- How to complete this task
For the records that follow, please set down exactly the lines between the one holding "(R183, R203). -/" and the one holding "if tick < at_", inclusive, and only those.
== == ==
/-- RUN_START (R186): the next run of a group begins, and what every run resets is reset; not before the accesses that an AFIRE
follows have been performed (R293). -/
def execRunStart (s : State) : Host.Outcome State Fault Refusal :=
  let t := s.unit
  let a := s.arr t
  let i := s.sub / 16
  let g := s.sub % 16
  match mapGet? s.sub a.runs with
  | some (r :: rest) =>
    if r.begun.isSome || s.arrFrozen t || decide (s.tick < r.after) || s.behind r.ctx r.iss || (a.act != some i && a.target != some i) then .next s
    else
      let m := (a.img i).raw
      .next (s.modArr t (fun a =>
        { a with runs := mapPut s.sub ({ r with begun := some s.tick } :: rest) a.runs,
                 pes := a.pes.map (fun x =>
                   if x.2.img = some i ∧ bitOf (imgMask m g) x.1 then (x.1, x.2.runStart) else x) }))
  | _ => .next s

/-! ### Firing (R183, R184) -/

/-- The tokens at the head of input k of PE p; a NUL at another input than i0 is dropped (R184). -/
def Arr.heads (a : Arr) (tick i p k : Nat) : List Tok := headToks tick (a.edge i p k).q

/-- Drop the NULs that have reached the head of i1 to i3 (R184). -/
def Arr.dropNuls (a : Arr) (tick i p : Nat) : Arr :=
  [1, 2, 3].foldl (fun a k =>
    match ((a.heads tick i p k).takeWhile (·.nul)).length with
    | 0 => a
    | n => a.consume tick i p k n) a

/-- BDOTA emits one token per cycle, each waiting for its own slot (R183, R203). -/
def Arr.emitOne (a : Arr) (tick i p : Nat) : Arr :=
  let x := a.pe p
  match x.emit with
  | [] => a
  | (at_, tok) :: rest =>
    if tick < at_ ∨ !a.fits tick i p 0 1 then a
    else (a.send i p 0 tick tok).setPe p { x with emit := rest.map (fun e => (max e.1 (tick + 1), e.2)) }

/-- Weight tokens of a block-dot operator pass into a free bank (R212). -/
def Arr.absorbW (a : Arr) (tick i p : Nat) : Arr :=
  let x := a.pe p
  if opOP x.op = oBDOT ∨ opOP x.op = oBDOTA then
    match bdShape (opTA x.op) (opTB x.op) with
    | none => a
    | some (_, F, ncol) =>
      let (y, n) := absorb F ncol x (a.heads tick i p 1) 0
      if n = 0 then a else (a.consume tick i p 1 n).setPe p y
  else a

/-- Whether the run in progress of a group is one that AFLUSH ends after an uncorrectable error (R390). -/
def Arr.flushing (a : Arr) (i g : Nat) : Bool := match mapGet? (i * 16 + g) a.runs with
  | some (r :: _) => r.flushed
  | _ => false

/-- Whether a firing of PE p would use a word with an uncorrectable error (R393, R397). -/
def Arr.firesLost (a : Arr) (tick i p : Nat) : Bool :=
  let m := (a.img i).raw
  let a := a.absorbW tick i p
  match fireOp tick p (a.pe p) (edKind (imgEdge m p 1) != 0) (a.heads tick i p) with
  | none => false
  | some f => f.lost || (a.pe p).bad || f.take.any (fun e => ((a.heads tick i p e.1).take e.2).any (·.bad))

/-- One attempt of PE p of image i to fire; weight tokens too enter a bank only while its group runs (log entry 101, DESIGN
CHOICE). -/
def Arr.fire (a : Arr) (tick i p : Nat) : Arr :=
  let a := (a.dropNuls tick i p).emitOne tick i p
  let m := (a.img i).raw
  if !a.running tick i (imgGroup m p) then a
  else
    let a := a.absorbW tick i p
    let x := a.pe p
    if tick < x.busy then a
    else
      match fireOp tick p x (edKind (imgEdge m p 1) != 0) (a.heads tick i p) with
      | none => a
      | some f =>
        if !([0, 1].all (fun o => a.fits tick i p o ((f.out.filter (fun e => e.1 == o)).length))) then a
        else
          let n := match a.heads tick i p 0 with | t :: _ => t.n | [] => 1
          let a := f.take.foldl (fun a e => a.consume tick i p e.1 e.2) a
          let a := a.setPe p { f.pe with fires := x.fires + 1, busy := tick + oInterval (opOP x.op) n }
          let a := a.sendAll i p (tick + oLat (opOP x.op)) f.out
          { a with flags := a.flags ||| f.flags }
== == ==
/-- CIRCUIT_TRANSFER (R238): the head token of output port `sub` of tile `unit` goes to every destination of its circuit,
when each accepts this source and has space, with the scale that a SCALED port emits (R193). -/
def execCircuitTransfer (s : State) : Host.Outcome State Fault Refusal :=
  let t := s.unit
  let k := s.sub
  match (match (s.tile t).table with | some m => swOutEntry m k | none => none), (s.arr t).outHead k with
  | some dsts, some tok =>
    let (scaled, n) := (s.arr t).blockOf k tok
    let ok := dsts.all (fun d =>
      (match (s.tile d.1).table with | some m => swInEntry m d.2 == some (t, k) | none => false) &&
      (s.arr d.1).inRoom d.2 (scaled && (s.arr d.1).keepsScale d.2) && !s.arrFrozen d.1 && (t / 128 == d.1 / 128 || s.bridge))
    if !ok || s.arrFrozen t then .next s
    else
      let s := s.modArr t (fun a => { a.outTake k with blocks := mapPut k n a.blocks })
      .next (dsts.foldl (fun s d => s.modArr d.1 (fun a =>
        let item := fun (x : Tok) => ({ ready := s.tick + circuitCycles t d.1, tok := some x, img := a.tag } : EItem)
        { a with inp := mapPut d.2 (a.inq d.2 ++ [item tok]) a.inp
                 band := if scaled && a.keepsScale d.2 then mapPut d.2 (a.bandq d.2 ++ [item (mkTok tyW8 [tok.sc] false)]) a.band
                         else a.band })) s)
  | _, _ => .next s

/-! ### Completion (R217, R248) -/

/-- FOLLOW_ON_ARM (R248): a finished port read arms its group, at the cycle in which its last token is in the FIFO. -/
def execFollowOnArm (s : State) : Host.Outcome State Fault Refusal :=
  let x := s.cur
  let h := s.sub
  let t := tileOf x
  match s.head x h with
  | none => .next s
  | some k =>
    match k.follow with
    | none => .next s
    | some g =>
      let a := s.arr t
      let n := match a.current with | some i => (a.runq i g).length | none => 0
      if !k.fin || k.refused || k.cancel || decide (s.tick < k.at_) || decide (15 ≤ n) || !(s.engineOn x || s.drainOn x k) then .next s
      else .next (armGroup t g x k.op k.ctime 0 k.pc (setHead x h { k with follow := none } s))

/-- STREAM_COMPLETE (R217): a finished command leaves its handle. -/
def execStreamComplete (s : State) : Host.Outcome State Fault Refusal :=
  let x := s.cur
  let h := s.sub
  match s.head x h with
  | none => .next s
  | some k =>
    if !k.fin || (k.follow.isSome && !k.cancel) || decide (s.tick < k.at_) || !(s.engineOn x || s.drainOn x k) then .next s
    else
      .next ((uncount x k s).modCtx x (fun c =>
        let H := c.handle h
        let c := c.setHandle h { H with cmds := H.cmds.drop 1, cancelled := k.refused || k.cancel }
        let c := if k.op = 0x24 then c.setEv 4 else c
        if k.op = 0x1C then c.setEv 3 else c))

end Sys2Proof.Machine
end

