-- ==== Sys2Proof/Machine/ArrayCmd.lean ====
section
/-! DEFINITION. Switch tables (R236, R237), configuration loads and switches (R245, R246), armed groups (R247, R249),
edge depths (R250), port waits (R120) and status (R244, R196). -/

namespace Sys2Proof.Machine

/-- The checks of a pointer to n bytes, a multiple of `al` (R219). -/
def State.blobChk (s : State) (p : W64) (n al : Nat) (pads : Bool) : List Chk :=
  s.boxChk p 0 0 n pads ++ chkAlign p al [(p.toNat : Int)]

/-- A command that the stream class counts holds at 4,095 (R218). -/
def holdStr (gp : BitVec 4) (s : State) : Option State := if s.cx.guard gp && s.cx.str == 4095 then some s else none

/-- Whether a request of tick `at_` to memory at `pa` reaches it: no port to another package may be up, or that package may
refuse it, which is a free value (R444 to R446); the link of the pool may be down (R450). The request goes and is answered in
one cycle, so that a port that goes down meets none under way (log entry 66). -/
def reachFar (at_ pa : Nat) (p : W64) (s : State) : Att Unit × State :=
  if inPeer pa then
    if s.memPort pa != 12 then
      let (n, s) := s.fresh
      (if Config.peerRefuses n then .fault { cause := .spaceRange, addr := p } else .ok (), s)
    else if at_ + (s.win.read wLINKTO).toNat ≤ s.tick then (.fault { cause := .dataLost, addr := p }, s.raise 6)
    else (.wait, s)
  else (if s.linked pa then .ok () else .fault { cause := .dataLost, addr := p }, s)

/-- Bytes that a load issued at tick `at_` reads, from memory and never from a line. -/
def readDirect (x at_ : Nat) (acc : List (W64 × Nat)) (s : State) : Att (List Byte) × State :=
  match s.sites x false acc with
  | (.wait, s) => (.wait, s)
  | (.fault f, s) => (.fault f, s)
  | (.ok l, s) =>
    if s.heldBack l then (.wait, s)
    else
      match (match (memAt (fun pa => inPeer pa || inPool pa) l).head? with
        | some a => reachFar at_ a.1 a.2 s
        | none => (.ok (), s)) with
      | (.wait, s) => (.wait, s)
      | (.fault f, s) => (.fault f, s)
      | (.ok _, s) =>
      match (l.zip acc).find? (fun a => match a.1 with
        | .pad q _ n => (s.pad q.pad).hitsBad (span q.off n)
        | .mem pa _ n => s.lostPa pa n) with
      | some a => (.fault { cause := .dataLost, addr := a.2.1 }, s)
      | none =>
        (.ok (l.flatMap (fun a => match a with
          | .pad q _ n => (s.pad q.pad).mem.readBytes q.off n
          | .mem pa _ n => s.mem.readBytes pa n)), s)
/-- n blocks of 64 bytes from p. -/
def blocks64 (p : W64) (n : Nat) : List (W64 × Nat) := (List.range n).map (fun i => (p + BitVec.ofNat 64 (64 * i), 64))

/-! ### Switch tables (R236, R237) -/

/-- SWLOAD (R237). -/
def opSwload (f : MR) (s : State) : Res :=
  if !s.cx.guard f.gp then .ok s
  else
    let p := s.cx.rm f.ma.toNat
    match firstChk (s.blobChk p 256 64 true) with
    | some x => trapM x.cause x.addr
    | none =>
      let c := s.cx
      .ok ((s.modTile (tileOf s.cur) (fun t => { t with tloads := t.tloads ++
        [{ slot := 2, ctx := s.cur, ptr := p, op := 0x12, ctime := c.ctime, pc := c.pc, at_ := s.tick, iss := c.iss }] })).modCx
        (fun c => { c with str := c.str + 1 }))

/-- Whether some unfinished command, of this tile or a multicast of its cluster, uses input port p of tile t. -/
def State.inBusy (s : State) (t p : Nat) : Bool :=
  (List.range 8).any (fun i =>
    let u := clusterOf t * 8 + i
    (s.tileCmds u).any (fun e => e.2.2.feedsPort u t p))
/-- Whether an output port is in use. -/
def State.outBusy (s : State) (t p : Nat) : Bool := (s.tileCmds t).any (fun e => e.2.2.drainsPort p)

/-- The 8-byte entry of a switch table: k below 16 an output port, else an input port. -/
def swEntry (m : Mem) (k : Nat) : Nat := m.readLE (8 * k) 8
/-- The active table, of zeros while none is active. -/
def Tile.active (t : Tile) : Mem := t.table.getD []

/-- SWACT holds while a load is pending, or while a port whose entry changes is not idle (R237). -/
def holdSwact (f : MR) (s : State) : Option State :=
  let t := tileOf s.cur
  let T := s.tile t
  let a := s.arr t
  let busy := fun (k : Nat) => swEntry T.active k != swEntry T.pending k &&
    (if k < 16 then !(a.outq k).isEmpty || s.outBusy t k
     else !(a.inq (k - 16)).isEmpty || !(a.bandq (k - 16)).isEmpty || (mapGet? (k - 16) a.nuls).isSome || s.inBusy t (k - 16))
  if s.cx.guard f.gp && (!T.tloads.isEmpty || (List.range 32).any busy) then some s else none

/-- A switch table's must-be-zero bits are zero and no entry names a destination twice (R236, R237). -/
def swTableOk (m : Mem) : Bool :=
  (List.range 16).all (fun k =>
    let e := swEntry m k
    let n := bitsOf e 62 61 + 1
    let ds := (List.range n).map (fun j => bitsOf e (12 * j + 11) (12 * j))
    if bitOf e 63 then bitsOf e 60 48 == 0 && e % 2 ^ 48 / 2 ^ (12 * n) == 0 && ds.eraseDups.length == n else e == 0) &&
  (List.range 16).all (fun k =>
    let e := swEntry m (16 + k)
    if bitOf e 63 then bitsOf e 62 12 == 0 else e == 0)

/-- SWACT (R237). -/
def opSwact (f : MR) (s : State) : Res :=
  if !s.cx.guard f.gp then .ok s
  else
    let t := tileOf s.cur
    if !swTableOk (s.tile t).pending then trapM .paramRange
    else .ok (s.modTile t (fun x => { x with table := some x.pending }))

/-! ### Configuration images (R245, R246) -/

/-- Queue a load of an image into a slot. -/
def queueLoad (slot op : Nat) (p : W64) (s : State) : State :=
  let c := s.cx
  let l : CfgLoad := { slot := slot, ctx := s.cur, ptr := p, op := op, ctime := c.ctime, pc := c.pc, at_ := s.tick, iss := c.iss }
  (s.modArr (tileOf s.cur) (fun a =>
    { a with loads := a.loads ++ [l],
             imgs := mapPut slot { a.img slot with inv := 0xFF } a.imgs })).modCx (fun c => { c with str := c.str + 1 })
== == ==
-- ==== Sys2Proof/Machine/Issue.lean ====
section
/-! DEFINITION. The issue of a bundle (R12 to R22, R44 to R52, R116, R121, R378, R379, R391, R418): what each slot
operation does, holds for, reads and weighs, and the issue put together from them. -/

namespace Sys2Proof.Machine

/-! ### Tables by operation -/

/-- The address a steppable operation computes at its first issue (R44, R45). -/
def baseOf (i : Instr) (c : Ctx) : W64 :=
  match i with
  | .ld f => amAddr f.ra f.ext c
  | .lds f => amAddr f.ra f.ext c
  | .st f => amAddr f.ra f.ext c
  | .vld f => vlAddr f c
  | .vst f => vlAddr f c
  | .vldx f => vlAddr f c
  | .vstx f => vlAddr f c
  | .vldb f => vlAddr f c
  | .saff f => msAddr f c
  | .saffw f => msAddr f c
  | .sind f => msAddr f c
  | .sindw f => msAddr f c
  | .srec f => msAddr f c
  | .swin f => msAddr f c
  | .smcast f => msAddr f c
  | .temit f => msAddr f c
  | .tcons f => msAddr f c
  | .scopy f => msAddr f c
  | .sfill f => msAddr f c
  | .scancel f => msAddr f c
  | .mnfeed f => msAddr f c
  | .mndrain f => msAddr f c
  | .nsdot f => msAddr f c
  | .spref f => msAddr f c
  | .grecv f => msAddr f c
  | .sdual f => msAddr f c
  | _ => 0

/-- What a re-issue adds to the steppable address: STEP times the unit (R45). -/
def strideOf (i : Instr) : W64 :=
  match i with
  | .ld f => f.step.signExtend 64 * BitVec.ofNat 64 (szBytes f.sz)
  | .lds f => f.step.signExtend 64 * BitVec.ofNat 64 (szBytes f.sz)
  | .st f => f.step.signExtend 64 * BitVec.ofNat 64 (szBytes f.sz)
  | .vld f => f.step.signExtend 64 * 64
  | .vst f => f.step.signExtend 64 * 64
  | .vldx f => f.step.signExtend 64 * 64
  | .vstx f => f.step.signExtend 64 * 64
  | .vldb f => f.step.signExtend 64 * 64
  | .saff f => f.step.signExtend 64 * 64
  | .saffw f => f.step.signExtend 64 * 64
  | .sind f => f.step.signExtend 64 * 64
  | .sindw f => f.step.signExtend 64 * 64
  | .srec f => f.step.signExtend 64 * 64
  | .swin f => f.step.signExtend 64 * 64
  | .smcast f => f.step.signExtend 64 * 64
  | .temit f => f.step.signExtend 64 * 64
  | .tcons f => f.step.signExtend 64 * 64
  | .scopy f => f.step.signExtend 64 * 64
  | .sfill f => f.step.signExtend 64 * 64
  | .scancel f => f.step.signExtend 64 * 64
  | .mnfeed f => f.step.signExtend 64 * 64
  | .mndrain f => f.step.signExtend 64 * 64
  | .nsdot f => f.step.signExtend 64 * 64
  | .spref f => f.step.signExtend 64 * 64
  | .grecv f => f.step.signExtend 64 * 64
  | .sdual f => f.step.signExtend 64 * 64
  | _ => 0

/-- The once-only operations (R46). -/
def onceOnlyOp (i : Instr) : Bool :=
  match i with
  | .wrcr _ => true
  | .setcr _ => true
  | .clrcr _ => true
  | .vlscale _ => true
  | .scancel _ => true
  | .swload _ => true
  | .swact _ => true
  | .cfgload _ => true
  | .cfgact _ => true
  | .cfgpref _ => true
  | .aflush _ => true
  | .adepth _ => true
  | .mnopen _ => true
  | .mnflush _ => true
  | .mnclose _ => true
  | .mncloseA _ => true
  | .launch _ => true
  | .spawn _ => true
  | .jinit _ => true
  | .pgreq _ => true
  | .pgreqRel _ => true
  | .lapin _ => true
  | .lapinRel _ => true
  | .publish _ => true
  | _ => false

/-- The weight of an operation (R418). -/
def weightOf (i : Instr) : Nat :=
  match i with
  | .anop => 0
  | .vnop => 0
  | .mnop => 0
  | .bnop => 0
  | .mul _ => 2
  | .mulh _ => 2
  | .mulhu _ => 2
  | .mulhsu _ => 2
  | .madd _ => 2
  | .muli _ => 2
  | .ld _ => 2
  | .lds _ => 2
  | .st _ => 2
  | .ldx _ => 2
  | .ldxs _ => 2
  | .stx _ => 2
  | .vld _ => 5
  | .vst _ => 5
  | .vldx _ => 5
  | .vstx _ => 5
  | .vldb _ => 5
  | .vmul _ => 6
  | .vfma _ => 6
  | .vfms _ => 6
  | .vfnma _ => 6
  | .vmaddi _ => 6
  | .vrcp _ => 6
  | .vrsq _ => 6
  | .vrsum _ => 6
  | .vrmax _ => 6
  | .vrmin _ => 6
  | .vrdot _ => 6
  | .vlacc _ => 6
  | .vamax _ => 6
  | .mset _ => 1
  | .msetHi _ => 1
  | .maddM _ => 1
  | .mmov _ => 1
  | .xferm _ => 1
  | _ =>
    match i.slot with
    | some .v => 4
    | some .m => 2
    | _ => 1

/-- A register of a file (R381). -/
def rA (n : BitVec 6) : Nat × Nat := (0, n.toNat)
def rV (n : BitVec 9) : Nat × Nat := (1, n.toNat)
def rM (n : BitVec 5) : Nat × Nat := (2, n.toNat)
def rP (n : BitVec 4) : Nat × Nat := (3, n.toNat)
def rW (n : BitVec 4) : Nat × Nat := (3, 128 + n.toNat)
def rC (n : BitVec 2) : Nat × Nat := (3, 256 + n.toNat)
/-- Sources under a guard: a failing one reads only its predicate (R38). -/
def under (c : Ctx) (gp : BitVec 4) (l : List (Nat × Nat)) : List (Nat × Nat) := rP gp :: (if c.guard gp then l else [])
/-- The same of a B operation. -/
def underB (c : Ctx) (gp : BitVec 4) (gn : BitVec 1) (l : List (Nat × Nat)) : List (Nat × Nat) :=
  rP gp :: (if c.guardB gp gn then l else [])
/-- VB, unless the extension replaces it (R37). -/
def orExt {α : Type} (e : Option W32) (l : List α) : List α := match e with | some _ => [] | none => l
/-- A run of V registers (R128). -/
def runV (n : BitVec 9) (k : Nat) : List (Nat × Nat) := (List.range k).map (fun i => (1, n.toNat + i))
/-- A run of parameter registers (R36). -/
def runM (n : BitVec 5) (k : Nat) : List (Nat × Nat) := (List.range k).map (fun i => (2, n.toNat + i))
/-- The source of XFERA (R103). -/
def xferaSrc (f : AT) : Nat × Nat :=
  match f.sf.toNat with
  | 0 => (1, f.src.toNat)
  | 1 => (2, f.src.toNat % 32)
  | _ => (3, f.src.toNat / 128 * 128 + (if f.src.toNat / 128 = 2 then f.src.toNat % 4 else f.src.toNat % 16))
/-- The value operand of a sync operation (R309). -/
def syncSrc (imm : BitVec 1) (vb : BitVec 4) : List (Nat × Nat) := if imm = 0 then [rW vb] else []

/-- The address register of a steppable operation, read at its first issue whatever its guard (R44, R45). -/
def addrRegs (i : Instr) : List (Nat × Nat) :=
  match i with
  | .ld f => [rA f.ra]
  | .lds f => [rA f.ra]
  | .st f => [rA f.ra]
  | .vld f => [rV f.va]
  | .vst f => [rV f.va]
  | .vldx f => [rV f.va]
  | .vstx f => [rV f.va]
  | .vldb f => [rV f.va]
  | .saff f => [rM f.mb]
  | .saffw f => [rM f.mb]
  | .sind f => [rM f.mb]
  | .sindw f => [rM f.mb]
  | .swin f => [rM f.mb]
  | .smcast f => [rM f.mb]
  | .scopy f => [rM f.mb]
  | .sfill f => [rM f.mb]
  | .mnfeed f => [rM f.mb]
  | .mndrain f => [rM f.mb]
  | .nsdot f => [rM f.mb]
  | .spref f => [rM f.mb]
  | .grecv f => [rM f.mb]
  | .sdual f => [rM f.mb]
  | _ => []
== == ==
- Answer
/-- BDOTA emits one token per cycle, each waiting for its own slot (R183, R203). -/
def Arr.emitOne (a : Arr) (tick i p : Nat) : Arr :=
  let x := a.pe p
  match x.emit with
  | [] => a
  | (at_, tok) :: rest =>
    if tick < at_ ∨ !a.fits tick i p 0 1 then a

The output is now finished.